Word for word, transcribe the material below from its first line to the line with "def seqRef (s", both included.
*** Data to examine ***
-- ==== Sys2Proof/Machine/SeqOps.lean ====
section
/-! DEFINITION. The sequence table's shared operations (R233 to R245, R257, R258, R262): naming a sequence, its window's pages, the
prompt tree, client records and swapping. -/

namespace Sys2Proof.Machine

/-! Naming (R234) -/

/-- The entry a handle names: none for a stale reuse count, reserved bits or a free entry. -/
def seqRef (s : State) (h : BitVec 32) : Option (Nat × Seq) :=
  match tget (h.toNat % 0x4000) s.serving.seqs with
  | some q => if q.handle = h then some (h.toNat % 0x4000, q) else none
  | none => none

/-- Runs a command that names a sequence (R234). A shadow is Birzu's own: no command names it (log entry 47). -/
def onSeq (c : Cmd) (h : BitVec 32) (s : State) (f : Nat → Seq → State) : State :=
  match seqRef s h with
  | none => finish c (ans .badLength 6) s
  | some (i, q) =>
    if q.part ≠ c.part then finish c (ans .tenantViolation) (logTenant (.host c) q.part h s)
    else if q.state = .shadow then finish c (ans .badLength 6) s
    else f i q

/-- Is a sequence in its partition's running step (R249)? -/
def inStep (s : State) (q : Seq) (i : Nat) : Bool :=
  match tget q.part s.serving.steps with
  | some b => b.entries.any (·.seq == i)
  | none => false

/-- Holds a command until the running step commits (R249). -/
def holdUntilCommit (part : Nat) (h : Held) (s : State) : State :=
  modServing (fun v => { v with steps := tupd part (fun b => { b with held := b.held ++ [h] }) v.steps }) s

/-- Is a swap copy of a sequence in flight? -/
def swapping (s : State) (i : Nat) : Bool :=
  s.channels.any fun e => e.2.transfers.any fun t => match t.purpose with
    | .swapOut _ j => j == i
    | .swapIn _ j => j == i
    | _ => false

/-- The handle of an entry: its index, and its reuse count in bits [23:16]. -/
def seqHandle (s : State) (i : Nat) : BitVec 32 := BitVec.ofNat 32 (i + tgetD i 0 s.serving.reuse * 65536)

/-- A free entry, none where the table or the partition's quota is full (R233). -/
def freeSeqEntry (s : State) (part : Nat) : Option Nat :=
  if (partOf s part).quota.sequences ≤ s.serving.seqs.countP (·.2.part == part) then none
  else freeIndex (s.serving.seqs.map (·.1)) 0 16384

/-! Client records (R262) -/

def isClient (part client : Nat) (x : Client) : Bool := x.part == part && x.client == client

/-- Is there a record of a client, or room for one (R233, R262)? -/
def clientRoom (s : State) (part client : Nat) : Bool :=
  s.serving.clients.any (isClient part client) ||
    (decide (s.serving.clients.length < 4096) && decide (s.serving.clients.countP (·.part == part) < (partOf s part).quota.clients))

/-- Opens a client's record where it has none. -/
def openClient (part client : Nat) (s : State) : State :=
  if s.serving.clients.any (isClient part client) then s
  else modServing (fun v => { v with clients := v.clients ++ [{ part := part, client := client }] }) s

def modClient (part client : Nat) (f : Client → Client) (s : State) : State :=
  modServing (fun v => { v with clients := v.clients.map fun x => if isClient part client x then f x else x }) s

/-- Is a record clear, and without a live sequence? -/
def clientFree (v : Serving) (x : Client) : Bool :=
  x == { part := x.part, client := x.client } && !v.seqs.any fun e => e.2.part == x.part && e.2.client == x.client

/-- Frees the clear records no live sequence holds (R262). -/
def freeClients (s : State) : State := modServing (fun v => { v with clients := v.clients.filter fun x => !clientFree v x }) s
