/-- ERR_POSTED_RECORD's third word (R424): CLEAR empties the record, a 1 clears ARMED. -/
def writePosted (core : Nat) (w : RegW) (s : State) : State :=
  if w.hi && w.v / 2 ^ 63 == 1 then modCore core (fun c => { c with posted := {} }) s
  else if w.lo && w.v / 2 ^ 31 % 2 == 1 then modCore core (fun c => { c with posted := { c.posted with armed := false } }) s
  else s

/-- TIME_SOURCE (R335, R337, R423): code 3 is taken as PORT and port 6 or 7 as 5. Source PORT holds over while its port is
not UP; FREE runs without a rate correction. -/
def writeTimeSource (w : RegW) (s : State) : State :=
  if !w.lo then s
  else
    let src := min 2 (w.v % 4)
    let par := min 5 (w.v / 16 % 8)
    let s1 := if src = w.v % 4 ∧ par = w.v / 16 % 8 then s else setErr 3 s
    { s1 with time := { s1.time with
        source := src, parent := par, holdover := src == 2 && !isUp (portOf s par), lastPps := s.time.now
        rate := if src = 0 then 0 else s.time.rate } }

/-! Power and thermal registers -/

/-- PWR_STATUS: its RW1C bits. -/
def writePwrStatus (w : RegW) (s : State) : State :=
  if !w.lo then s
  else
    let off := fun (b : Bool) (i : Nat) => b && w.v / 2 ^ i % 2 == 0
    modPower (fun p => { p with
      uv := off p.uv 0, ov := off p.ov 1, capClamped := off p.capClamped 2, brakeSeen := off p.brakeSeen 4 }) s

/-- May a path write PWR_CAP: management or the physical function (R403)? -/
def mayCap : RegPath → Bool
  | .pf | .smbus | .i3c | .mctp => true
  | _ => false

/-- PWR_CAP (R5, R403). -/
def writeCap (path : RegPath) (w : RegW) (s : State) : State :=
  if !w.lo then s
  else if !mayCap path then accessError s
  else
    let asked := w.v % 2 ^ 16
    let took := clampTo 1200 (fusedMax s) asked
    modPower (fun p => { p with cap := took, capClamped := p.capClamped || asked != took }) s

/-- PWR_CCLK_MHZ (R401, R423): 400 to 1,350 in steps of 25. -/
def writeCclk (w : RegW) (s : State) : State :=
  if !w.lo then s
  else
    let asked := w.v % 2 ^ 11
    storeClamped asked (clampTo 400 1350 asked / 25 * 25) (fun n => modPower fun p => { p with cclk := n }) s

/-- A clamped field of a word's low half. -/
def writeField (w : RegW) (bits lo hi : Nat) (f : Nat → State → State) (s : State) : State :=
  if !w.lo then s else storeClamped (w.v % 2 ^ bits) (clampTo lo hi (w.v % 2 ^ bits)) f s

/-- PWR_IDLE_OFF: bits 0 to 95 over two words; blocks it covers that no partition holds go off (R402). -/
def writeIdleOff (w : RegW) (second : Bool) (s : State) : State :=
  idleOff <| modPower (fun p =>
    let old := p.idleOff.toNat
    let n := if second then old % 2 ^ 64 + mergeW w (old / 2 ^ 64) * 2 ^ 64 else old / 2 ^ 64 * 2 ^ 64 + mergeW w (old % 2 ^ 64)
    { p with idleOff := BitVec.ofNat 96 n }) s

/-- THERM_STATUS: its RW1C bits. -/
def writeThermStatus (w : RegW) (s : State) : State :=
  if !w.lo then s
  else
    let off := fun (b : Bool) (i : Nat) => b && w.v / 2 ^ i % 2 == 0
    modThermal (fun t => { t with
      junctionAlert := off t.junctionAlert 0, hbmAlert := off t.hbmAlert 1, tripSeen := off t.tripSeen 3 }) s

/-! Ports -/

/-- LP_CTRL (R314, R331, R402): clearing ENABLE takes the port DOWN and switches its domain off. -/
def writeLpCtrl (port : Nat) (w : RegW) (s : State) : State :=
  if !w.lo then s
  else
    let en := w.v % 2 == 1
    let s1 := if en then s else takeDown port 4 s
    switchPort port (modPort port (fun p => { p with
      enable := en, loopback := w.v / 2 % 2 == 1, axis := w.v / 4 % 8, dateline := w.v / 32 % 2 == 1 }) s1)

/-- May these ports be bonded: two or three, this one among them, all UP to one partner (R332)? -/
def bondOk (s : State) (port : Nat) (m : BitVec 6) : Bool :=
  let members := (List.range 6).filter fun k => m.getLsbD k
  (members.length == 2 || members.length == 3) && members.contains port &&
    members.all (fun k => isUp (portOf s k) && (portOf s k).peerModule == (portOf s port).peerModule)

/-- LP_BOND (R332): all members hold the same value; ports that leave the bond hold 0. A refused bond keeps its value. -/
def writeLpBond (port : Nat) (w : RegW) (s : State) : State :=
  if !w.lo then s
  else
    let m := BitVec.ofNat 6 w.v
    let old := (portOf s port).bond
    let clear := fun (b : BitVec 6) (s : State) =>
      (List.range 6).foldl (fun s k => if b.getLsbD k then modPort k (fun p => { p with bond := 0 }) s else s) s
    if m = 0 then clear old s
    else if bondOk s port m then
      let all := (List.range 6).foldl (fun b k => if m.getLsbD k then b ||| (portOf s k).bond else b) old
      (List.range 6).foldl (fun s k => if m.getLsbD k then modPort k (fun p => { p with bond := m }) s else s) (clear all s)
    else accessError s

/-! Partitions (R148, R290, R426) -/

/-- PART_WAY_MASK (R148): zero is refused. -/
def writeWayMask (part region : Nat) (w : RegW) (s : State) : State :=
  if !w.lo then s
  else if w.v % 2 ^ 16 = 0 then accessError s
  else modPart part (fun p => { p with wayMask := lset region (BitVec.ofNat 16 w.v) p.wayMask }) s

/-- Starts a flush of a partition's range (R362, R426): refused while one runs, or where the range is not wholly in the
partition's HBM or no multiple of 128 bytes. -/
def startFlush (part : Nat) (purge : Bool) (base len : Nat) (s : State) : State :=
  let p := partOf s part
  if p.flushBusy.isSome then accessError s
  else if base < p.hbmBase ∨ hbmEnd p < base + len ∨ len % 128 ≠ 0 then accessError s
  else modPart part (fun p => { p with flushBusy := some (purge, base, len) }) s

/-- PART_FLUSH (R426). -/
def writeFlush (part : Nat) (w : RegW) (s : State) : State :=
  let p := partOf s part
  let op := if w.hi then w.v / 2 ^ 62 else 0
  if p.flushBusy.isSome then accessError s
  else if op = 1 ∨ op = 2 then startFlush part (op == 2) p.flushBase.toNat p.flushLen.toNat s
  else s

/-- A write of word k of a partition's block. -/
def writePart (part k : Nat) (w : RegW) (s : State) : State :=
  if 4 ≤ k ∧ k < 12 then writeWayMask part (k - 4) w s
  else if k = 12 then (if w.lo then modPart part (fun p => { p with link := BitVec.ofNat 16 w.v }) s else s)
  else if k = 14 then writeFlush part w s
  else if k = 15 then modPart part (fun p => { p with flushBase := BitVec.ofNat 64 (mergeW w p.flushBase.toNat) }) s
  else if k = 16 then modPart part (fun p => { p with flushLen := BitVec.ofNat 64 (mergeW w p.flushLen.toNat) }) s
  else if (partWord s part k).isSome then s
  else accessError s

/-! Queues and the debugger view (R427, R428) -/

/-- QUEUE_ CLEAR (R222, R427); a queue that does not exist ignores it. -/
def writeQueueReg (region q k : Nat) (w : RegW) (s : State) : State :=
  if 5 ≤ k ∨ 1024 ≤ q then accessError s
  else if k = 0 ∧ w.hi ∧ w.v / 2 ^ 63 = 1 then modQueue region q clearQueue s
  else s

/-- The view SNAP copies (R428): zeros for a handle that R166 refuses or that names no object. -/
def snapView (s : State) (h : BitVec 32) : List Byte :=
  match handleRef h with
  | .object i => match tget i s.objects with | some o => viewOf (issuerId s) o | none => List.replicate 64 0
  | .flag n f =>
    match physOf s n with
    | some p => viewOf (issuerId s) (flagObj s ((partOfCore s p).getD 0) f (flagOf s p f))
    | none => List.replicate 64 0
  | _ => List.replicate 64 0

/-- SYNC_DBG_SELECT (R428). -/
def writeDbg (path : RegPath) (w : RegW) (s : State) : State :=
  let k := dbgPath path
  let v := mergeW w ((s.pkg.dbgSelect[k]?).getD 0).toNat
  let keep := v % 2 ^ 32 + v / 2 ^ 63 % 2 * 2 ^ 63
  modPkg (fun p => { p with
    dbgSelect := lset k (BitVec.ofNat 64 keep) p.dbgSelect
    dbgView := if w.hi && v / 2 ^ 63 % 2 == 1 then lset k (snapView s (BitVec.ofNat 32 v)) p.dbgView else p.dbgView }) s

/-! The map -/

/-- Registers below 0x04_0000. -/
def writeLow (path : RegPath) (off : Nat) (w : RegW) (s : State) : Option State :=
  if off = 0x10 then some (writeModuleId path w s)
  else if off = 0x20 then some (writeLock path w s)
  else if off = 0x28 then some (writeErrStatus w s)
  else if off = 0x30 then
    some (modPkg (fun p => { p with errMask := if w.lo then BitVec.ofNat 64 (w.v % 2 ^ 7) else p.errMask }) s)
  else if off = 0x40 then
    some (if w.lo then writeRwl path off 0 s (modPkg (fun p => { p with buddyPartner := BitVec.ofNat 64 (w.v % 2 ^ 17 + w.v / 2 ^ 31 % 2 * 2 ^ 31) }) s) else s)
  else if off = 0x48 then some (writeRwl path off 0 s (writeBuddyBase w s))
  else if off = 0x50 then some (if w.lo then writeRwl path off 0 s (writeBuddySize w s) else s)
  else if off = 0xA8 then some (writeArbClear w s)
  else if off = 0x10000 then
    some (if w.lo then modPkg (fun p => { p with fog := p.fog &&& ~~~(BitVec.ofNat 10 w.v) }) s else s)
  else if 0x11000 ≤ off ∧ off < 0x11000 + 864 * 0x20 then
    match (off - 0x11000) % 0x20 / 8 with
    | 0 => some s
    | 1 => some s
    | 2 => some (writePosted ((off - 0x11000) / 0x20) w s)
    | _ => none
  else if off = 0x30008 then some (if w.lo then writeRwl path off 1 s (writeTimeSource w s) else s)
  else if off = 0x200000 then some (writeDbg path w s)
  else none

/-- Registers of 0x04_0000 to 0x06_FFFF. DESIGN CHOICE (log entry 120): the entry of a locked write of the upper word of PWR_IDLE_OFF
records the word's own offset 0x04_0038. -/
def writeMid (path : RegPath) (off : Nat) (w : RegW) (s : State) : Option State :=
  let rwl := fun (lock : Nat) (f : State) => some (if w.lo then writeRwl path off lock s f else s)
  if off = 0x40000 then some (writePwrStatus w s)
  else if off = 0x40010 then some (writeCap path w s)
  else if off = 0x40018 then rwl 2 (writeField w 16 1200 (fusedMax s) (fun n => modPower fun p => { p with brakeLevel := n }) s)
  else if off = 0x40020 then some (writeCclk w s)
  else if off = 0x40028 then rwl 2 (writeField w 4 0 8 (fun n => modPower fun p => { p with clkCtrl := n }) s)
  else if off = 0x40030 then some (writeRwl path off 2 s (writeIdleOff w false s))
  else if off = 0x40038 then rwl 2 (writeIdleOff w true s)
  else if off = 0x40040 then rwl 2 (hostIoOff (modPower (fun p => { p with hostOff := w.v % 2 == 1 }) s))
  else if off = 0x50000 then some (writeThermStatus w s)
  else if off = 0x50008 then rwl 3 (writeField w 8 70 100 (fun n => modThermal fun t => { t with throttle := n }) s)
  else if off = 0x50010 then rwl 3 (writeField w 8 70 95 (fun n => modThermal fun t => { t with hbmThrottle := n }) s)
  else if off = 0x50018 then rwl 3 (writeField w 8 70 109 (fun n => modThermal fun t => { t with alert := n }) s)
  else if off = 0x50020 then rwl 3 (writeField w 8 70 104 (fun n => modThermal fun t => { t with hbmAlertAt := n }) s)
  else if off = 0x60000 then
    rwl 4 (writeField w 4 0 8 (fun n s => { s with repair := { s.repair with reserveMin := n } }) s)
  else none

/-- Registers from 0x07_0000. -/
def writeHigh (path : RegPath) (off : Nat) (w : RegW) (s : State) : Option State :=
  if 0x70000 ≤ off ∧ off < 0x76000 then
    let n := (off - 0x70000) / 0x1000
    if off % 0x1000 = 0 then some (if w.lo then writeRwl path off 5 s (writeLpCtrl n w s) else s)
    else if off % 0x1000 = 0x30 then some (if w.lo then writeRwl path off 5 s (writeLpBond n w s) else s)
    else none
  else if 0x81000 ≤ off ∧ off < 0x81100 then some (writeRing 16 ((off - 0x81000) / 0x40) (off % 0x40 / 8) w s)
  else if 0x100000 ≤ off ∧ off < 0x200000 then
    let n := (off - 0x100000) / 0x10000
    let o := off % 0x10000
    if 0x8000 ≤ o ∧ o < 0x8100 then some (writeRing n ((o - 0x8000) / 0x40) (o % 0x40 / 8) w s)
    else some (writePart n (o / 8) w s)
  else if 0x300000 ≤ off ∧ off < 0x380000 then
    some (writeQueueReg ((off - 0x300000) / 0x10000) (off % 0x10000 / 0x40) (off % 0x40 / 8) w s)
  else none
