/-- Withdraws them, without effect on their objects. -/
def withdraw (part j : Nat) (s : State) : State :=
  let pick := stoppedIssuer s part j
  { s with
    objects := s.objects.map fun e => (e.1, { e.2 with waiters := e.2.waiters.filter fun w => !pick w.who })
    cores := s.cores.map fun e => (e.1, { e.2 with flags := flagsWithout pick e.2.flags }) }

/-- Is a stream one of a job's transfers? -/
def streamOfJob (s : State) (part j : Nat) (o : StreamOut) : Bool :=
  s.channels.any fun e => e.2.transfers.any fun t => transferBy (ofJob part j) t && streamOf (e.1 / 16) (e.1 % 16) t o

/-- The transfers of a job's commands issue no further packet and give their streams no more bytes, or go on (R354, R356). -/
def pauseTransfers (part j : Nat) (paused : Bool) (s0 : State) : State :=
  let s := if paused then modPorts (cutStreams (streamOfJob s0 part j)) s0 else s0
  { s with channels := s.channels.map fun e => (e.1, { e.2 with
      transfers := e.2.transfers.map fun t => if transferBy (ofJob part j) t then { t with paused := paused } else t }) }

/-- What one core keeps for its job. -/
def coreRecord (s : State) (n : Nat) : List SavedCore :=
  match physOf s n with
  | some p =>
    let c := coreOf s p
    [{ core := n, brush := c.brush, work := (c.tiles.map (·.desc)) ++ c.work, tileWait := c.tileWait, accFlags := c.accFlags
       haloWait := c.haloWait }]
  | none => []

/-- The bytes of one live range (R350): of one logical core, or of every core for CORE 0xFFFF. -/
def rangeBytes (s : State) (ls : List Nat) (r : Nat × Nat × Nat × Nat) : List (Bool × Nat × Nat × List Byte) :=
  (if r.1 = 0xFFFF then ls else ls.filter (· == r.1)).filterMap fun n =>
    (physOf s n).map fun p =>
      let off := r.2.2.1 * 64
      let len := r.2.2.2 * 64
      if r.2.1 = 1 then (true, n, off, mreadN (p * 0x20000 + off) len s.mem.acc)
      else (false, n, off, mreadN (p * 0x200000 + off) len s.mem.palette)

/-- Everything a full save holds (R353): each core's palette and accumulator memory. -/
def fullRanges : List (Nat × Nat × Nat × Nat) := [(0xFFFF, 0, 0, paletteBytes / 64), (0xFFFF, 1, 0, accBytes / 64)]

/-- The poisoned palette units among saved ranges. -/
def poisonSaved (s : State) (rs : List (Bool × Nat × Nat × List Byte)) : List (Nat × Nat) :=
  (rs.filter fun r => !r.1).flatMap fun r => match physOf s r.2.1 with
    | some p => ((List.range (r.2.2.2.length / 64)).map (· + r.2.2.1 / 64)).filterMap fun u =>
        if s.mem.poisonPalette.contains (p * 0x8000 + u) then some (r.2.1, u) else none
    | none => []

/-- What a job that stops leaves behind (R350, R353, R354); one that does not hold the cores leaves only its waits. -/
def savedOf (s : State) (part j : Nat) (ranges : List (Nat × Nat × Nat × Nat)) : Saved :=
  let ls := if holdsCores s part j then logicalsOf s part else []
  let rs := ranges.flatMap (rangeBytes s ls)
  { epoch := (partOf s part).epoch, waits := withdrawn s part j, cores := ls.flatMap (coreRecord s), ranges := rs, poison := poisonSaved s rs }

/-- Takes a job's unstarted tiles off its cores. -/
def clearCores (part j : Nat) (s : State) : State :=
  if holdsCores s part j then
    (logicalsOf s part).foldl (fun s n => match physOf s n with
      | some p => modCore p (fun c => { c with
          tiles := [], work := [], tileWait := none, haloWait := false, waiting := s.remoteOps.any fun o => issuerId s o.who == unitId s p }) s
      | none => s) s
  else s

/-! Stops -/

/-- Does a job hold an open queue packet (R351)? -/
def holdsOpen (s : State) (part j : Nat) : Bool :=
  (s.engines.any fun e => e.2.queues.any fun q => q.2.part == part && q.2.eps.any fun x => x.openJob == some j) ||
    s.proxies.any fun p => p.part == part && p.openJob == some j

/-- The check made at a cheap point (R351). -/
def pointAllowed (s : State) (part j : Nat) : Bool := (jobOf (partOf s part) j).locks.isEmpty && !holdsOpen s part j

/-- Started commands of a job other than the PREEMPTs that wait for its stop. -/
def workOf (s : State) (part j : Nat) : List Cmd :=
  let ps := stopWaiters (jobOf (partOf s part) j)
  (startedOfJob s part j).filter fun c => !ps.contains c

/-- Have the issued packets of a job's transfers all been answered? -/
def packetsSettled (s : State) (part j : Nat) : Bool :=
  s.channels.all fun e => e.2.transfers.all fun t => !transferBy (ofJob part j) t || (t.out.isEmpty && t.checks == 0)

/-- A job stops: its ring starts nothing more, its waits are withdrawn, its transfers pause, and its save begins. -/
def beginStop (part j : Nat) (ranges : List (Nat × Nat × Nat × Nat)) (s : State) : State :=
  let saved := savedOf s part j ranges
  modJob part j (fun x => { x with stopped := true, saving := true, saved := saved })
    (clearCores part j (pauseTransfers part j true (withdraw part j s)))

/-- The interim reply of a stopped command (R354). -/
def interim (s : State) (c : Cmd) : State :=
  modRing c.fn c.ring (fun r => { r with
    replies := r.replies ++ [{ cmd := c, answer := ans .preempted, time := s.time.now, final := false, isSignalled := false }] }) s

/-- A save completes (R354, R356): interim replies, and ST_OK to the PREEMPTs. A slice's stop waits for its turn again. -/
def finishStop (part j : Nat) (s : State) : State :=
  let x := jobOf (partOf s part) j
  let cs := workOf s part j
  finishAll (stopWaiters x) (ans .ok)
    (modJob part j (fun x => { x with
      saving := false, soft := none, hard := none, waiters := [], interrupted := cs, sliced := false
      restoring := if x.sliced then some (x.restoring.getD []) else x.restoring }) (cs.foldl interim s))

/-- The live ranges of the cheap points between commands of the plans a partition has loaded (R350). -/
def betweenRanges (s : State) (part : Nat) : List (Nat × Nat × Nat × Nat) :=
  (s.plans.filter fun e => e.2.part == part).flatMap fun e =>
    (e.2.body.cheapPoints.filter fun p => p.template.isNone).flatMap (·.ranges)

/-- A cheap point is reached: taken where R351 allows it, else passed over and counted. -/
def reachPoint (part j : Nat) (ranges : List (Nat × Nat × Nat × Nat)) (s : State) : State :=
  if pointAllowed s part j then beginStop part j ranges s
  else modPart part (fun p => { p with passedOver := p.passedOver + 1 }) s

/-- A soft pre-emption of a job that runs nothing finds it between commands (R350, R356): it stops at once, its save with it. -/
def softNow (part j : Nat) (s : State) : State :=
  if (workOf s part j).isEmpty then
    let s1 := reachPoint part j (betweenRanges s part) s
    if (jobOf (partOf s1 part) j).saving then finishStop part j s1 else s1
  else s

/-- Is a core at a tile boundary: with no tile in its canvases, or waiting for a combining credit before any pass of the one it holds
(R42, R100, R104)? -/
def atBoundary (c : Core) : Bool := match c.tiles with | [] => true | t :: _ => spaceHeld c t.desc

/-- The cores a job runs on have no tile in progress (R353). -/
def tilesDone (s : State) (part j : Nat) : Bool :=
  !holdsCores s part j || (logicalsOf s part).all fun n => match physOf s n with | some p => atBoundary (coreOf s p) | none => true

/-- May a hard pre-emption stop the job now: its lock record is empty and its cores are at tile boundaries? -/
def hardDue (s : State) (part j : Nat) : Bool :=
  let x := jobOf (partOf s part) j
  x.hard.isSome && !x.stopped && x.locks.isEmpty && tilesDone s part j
*** End of Data to examine ***
» Written answer
-- ==== Sys2Proof/Machine/SeqOps.lean ====
section
/-! DEFINITION. The sequence table's shared operations (R233 to R245, R257, R258, R262): naming a sequence, its window's pages, the
prompt tree, client records and swapping. -/

namespace Sys2Proof.Machine

/-! Naming (R234) -/

/-- The entry a handle names: none for a stale reuse count, reserved bits or a free entry. -/
def seqRef (s : State) (h : BitVec 32) : Option (Nat × Seq) :=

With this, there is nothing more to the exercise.